Return, exactly and in full, the lines of the records below starting at the one with "outside R494. -/" and ending at the one with "(List.range 8).any (fun", and no other lines.

[Records from a data collection]

┄┄┄┄┄┄┄┄┄┄

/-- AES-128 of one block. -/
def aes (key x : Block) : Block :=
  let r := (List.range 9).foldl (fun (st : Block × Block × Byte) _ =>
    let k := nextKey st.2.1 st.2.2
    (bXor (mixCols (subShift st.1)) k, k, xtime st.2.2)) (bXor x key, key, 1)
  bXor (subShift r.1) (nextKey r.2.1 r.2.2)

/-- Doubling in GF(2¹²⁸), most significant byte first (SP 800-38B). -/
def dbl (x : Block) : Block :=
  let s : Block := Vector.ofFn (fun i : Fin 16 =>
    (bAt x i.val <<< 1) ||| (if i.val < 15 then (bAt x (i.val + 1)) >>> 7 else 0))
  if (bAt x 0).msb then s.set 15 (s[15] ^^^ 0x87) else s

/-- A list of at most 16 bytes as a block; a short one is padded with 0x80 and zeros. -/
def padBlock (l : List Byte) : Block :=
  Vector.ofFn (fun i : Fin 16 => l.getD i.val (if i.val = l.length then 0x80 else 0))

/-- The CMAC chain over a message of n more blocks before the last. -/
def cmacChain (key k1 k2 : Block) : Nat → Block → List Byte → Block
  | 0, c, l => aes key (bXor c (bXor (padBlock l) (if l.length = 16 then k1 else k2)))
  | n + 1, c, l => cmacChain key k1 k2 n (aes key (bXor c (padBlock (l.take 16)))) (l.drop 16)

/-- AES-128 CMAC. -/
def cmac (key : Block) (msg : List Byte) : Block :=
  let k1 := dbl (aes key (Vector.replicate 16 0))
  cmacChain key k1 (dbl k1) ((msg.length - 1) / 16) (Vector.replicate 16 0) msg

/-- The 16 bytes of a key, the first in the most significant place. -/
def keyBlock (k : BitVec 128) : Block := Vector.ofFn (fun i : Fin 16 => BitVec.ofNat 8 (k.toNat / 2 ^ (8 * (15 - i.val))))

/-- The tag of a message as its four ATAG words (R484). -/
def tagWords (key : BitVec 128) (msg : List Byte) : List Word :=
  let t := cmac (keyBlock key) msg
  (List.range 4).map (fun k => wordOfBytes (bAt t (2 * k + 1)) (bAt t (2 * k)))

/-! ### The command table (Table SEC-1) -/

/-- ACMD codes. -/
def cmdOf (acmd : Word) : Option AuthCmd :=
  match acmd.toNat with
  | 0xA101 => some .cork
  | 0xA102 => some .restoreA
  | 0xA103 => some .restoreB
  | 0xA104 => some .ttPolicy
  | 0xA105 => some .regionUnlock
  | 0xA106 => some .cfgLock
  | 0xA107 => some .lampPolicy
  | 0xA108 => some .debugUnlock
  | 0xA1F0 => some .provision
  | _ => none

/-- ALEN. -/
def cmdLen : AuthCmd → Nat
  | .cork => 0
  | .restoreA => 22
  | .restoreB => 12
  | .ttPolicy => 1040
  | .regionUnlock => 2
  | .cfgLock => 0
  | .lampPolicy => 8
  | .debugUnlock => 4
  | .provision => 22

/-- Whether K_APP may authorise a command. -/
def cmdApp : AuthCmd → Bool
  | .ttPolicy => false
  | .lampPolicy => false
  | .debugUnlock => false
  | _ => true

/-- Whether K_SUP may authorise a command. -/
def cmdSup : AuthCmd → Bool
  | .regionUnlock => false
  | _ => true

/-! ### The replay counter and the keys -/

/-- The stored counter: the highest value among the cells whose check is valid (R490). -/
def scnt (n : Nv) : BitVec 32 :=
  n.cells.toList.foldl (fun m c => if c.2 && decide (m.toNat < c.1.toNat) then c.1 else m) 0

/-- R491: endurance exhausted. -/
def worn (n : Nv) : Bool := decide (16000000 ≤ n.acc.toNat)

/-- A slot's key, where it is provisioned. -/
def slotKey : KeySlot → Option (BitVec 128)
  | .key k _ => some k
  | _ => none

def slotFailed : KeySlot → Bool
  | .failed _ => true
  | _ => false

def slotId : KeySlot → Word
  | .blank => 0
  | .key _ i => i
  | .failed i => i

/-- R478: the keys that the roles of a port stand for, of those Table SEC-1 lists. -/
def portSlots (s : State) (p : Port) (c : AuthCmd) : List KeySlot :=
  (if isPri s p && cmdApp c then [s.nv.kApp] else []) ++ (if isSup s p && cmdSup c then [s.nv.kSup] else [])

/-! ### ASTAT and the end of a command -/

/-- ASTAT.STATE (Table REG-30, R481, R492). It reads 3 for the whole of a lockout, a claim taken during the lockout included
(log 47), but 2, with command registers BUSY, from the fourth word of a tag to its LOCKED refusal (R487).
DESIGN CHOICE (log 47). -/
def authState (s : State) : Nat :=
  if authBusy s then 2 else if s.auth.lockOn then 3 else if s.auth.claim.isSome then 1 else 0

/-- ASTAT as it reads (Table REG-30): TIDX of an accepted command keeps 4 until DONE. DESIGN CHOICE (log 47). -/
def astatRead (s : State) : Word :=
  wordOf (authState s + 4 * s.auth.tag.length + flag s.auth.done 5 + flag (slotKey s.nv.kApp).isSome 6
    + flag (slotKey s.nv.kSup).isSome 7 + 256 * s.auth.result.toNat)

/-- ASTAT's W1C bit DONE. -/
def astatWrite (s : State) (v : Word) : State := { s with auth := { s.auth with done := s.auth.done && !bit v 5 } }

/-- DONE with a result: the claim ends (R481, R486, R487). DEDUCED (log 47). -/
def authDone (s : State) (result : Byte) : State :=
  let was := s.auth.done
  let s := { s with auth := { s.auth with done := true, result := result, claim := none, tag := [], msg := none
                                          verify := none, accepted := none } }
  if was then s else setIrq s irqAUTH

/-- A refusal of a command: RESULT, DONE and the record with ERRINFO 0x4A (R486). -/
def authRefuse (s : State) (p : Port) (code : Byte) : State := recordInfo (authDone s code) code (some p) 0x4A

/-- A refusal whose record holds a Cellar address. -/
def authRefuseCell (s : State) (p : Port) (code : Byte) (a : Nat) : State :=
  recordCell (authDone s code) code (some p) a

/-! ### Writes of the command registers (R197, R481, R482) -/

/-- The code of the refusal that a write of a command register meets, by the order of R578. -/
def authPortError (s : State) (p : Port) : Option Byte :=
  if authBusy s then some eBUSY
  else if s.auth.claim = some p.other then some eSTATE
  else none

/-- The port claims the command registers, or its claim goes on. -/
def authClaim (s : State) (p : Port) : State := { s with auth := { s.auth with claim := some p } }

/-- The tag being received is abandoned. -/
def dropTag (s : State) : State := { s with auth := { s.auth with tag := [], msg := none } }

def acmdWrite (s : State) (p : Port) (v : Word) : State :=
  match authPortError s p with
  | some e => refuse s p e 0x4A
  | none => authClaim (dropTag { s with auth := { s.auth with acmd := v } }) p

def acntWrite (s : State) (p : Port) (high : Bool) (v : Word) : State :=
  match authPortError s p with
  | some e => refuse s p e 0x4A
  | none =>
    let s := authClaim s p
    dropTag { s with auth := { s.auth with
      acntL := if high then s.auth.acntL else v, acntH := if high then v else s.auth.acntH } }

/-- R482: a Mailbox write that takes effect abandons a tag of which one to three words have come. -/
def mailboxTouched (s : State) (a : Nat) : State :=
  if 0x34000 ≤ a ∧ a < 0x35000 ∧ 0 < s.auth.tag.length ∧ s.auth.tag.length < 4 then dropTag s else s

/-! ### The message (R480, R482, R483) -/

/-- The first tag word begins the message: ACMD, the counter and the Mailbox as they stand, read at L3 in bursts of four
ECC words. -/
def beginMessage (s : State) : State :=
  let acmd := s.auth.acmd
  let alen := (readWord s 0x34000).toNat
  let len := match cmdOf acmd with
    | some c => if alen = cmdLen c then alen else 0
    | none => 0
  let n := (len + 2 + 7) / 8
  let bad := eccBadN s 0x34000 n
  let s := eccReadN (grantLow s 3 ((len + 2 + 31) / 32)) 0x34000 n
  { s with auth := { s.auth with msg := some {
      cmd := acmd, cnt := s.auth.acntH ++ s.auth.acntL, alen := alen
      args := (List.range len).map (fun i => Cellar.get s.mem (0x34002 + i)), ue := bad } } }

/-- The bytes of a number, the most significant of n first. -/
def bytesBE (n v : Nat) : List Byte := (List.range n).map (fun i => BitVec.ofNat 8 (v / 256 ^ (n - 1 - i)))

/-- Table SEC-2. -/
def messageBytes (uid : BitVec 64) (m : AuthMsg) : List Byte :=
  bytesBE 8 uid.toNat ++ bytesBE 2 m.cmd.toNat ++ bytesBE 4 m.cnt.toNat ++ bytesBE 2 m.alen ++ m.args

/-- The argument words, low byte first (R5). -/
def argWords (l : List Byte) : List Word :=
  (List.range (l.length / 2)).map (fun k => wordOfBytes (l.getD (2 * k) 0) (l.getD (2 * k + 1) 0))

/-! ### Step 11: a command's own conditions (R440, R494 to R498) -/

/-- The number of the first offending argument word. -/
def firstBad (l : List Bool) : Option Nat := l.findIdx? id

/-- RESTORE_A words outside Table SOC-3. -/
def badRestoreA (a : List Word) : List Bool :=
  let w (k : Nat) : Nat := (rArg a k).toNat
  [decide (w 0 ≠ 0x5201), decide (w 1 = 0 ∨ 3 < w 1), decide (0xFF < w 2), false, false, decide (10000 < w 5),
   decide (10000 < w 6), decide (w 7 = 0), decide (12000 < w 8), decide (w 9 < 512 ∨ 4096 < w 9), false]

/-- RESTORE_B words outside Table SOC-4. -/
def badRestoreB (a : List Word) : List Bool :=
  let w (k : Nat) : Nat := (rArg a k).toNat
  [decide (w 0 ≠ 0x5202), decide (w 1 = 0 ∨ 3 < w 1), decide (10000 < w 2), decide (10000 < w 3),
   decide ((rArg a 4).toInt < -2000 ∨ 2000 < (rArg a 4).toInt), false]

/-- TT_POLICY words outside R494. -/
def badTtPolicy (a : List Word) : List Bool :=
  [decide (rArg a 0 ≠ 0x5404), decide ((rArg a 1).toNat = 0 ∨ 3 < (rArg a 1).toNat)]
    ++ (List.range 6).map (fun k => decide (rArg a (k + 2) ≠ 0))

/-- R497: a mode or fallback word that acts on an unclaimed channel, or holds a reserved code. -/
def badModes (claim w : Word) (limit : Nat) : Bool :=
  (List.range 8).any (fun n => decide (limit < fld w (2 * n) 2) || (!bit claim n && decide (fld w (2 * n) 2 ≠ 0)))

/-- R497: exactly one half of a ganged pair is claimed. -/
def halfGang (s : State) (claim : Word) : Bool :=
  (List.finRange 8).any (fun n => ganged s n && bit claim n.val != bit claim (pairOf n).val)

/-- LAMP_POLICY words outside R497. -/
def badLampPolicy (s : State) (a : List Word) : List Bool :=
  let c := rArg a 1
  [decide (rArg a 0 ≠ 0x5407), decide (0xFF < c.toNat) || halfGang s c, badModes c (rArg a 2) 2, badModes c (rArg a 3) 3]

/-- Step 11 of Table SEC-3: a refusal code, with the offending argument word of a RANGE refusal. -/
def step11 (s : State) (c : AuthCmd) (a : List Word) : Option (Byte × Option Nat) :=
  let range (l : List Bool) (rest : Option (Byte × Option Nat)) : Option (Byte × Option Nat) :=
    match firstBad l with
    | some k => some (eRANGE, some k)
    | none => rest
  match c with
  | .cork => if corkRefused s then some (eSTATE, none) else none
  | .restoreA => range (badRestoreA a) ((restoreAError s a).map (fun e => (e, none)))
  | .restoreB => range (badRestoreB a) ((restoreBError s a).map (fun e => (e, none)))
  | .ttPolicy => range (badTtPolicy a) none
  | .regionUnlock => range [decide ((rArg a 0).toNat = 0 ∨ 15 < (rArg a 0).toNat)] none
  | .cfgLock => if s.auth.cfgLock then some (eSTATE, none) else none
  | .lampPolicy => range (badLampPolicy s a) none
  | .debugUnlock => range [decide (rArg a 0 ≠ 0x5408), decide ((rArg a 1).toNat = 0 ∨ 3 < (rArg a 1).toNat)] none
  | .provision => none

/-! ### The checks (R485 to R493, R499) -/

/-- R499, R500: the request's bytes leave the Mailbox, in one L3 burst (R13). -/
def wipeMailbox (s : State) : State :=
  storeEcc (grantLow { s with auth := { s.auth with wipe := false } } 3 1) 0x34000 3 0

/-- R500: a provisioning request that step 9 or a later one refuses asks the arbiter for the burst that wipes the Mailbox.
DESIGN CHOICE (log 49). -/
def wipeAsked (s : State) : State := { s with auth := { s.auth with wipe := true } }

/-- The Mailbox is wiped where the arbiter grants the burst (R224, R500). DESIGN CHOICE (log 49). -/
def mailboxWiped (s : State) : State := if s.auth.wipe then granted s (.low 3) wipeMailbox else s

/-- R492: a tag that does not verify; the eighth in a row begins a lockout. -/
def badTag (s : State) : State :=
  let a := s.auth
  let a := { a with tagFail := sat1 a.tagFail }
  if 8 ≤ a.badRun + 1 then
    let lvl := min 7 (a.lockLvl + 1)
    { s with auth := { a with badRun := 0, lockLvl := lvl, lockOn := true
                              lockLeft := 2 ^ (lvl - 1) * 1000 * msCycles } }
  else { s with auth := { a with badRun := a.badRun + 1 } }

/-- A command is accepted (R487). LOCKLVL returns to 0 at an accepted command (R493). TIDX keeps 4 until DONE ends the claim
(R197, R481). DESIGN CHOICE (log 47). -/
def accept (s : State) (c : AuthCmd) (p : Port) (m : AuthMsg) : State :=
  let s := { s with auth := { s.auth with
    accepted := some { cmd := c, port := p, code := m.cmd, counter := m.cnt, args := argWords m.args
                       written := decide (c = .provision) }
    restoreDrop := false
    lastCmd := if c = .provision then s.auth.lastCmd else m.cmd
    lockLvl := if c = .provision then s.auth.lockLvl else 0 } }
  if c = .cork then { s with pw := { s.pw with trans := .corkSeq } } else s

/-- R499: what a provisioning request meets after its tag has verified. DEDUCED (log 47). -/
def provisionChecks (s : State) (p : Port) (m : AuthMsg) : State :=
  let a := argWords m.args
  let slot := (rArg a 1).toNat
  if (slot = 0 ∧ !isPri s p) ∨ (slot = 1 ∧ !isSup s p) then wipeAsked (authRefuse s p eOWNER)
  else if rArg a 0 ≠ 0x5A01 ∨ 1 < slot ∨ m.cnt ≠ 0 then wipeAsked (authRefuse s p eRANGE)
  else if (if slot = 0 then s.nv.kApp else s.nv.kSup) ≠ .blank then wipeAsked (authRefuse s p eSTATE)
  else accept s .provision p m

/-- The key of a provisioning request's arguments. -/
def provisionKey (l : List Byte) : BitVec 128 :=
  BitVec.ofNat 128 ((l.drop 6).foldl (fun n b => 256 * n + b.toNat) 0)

┄┄┄┄┄┄┄┄┄┄

Completed exercise.
/-- TT_POLICY words outside R494. -/
def badTtPolicy (a : List Word) : List Bool :=
  [decide (rArg a 0 ≠ 0x5404), decide ((rArg a 1).toNat = 0 ∨ 3 < (rArg a 1).toNat)]
    ++ (List.range 6).map (fun k => decide (rArg a (k + 2) ≠ 0))

/-- R497: a mode or fallback word that acts on an unclaimed channel, or holds a reserved code. -/
def badModes (claim w : Word) (limit : Nat) : Bool :=
  (List.range 8).any (fun n => decide (limit < fld w (2 * n) 2) || (!bit claim n && decide (fld w (2 * n) 2 ≠ 0)))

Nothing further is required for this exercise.